6. Reasoning
6. REASONING
There are many times that reason told me to do one thing and my worst impulses urged me to do another. Had I listened to my reason, I would never have needed to work the Twelve Steps and you would not be reading this now.
Bill Wilson explained that in alcoholic insanity, the very best thinking was often accompanied by very poor thinking. I don’t know if he coined the phrase “stinkin’ thinkin'” but those words are familiar to most people in recovery. It’s the kind of thinking that gets you in trouble. What’s puzzling is that it can suddenly appear just when I am thinking in a very sane and reasonable way. On page 37, I am warned that along side my sound reasoning runs an insane idea.
The definition: “Reasoning – The drawing of inferences (passing from one judgment to another, or from a belief or cognition to a judgment)”
Those parentheses are included in the Webster’s definition. In them, I see a description of one thing passing into another, such as a belief passing to a judgment. That notion of transformation is crucial to understanding my insanity.

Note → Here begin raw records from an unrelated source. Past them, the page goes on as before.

/-- Settles O53: each row of the table of R492 names the slot that `bootSlot` chooses, and a start runs it or recovers; a commit, an event and the
mirror are each one change of the Porter. -/
theorem porterStartsAndLogs : Obligations.PorterStartsAndLogs := by
  refine ⟨?boot, ?idle, ?watchdog, ?sram, ?commit, ?event, ?lost, ?noMirror, ?mirror, ?mctp⟩
  case boot =>
    intro s hst f a
    have hv : ∀ k, slotValid (addR s .prtBoots 1) 1 k = slotValid s 1 k := slotValid_addR_prtBoots s 1
    refine ⟨fun hr => ⟨fun ht hn h => ?trial, fun ht h => ?active, fun ht h ho => ?leaves, fun ht h ho => ?other⟩, fun ht h ho => ?recovery⟩
    case trial =>
      obtain ⟨t, he, hs, hsince, hvip, hb, -⟩ := exec_porterBoot_runs hst hr
        (bootSlot_trial (s := addR s .prtBoots 1) (c := 1) ht hn ((hv a).trans h))
      exact ⟨t, he, hs, hsince, hvip, hb⟩
    case active =>
      obtain ⟨t, he, hs, hsince, hvip, hb, -⟩ := exec_porterBoot_runs hst hr
        ((bootSlot_settled (s := addR s .prtBoots 1) (c := 1) ht).trans (bootActive_active ((hv a).trans h)))
      exact ⟨t, he, hs, hsince, hvip, hb⟩
    case leaves =>
      obtain ⟨r, hb⟩ := bootSlot_leaves (s := addR s .prtBoots 1) (c := 1) ht (h.imp id (hv a).trans)
      have hfw := vipol_leaveTrial (addR s .prtBoots 1) r
      have hslots : ∀ k, slotValid (leaveTrial (addR s .prtBoots 1) 1 r) 1 k = slotValid s 1 k := fun k =>
        (slotValid_leaveTrial ..).trans (hv k)
      have hact : (firmware (leaveTrial (addR s .prtBoots 1) 1 r) 1).active = 1 - a := congrArg Firmware.active hfw
      obtain ⟨t, he, hs, -, hvip, -, h5⟩ := exec_porterBoot_runs hst hr
        (hb.trans (bootActive_active (by rw [hact, hslots, ho])))
      refine ⟨t, he, hs, h5 ((started_runSlot ..).events 5 (by decide) (bit_leaveTrial ..)), hvip.trans ?_⟩
      rw [hact]
      exact congrArg (fun x : Firmware => { x with running := 1 - a, onTrial := false }) hfw
    case other =>
      obtain ⟨t, he, hs, -, hvip, -, h5⟩ := exec_porterBoot_runs hst hr
        ((bootSlot_settled (s := addR s .prtBoots 1) (c := 1) ht).trans (bootActive_other ((hv a).trans h) ((hv (1 - a)).trans ho)))
      refine ⟨t, he, hs, h5 (((started_modVipol ..).trans (started_runSlot ..)).events 5 (by decide) (bit_fallbackLog ..)), hvip.trans ?_⟩
      exact congrArg (fun x : Firmware => { x with active := 1 - x.active, running := 1 - a, onTrial := false }) (noted_fallbackLog ..).vipol
    case recovery =>
      exact exec_porterBoot_recovers hst
        ((bootSlot_settled (s := addR s .prtBoots 1) (c := 1) ht).trans (bootActive_none ((hv a).trans h) ((hv (1 - a)).trans ho)))
  case idle =>
    intro s h1 h2
    simp only [exec, execPorterBoot, h1, h2, or_self, if_false]
  case watchdog =>
    intro s pc hr
    have hp := porterSticky_porter (addR s .prtWdtFires 1) 8
    refine ⟨modPorter (restartPorter (porterSticky (addR s .prtWdtFires 1) 8) .watchdog) fun p => { p with wdtNote := some (p.wdtMs, pc.toNat) },
      ?_, rfl, rfl, ?_, ?_, ?_, setSticky_oam .., ?_⟩
    · simp only [exec, execWatchdogExpiry, porterRuns, hr, beq_self_eq_true, if_true]
    · have hnote := congrArg (fun p : Porter => some (p.wdtMs, pc.toNat)) hp
      exact hnote
    · rw [getR_modPorter, restartPorter, getR_modPorter, getR_porterSticky_other _ _ _ _ _ _ (by decide) (by decide), getR_addR_same]
      rfl
    · rw [getR_modPorter, restartPorter, getR_modPorter, bit_prtEvents_porterSticky _ _ _ (by decide)]
      exact Bool.or_true _
    · have hsessions := congrArg Porter.sessions hp
      exact hsessions
  case sram =>
    intro s hr
    refine ⟨restartPorter s .sram, ?_, rfl, rfl, rfl, rfl, rfl⟩
    simp only [exec, execPorterSramUncorrectable, porterRuns, hr, beq_self_eq_true, if_true]
  case commit =>
    intro s c hc hr v
    rcases Nat.lt_or_ge (secCounter (firmware s c)) v with hlt | hge
    · have hcommit := commitTrial_advances (s := notBeforeLocal s (trialEnd s c)) hlt
      have hfw : firmware (commitTrial (notBeforeLocal s (trialEnd s c)) c) c =
          { firmware s c with
            trial := false, onTrial := false, tries := 0, fuses := BitVec.ofNat 64 ((firmware s c).fuses.toNat ||| (2 ^ v - 1)) } := by
        rw [hcommit, firmware_porterLog, fusesTo, firmware_modFirmware, trialOver, firmware_modFirmware]
        rfl
      refine ⟨_, exec_trialCommit hc hr, by rw [hfw], by rw [hfw], by rw [hfw], ?_,
        fun h => absurd hlt (Nat.not_lt.mpr h), fun _ h64 => ⟨fun i hi => ?_, ?_⟩⟩
      · rw [hcommit]
        rfl
      · rw [hfw]
        exact bit_fusesTo _ h64 hi
      · rw [hcommit]
        rfl
    · have hcommit := commitTrial_reached (s := notBeforeLocal s (trialEnd s c)) hge
      have hfw : firmware (commitTrial (notBeforeLocal s (trialEnd s c)) c) c =
          { firmware s c with trial := false, onTrial := false, tries := 0 } := by
        rw [hcommit, trialOver, firmware_modFirmware]
        rfl
      refine ⟨_, exec_trialCommit hc hr, by rw [hfw], by rw [hfw], by rw [hfw], ?_, fun _ => ⟨by rw [hfw], ?_⟩,
        fun h => absurd h (Nat.not_lt.mpr hge)⟩
      · rw [hcommit]
        rfl
      · rw [hcommit]
        rfl
  case event =>
    intro s e es hr h0 hf
    refine ⟨fun hty => ?_, fun hty hm => ?_⟩
    · exact ⟨_, logRecord { s with fifo := es } _ _ _ e.fields, (exec_porterEvent_front hr h0 hf).trans (congrArg Host.Outcome.next (logEvent_other hty)),
        rfl, getLast_appendLog .., rfl, rfl, rfl, rfl, getR_prtLogSeq_appendLog .., rfl⟩
    · obtain ⟨hlogged, -⟩ := eventLogged_frame { s with fifo := es } e
      obtain ⟨hmark, -⟩ := recordMark_frame (eventLogged { s with fifo := es } e) (e.fields.getD 0 0) (e.fields.getD 4 0) (e.fields.getD 5 0)
      have hframe := regsPorter_trans hlogged hmark
      exact ⟨_, (exec_porterEvent_front hr h0 hf).trans (congrArg Host.Outcome.next (logEvent_mark hty hm)),
        congrArg State.fifo hframe, tget_pinMarks_recordMark .., hframe⟩
  case lost =>
    intro s hr h0
    obtain ⟨hl, h6⟩ := lossNoted_shows s
    rcases exec_porterEvent_lost hr h0 with he | ⟨e, es, he⟩
    · exact ⟨_, he, hl, h6⟩
    · obtain ⟨hfr, hev⟩ := logEvent_frame { lossNoted s with fifo := es } e
      refine ⟨_, he, ?_, ?_⟩
      · rw [hfr]
        exact hl
      · rw [hev]
        exact h6
  case noMirror =>
    intro s hm
    simp only [exec, execLogMirrorCommit, hm, Bool.not_false, if_true]
  case mirror =>
    intro s l hm hl hn
    obtain ⟨t, he, ht⟩ := exec_logMirrorCommit hm hl hn
    exact ⟨t, he, by rw [ht], by rw [ht]⟩
  case mctp =>
    intro s via e hs hv h0 h255
    have hans := mctp_answers hs hv
    refine ⟨⟨modPorter s fun p => { p with eid := e, reply := some ⟨0, 1, 0, [e], []⟩ }, ?_, rfl, rfl⟩,
      ⟨modPorter s fun p => { p with reply := some ⟨0, 2, 0, [p.eid], []⟩ }, ?_, rfl, rfl⟩,
      ⟨modPorter s fun p => { p with reply := some ⟨0, 5, 0, [0x00, 0x01, 0x05, 0x7E], []⟩ }, ?_, rfl, rfl⟩⟩
    · simp only [exec, execMctpControlMessage, hans, h0, h255, or_self, if_true, if_false]
    · simp only [exec, execMctpControlMessage, hans, if_true]
    · simp only [exec, execMctpControlMessage, hans, if_true]

end

/-! ## Bring-up -/

namespace Sys2Proof.Machine

open Sys2Proof.Safety

/-! ### Units that fail (R511) -/

/-- A unit's bit lies inside its word of DEV_UNIT_PRESENCE. -/
theorem presenceBit_lt {k : UnitKind} {i : Nat} (h : i < unitCount k) : (presenceBit k i).2 < 64 := by
  cases k <;> simp only [presenceBit, unitCount] at h ⊢ <;> omega

/-- The units that failed, of a word. -/
def failedWord (s : State) (n : Nat) : Nat := (tget (fun _ => 0) s.failed n).toNat

/-- A unit is present where the fuses show it and bring-up has not found it failed. -/
theorem present_iff (s : State) (k : UnitKind) (i : Nat) :
    present s k i = true ↔ i < unitCount k ∧ (fuseWord s.variant (presenceBit k i).1).testBit (presenceBit k i).2 = true ∧
      (failedWord s (presenceBit k i).1).testBit (presenceBit k i).2 = false := by
  simp only [present, presenceWord, failedWord, bit_eq_testBit, testBit_clearBits, Bool.and_eq_true, decide_eq_true_eq, Bool.not_eq_true']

I wasn’t sure how to illustrate two ideas coexisting in parallel to each other (one being reasonable and the other being unreasonable). My thoughts leapt to books and how they can contain many, many different thoughts and ideas within a very tightly packed space. I have opened a book to a couple of different places because the two passages somehow related to (or contradicted) each other. The drawing is of a man using his fingers to “bookmark” two pages. Somehow, that captured the idea of “inferences” for me.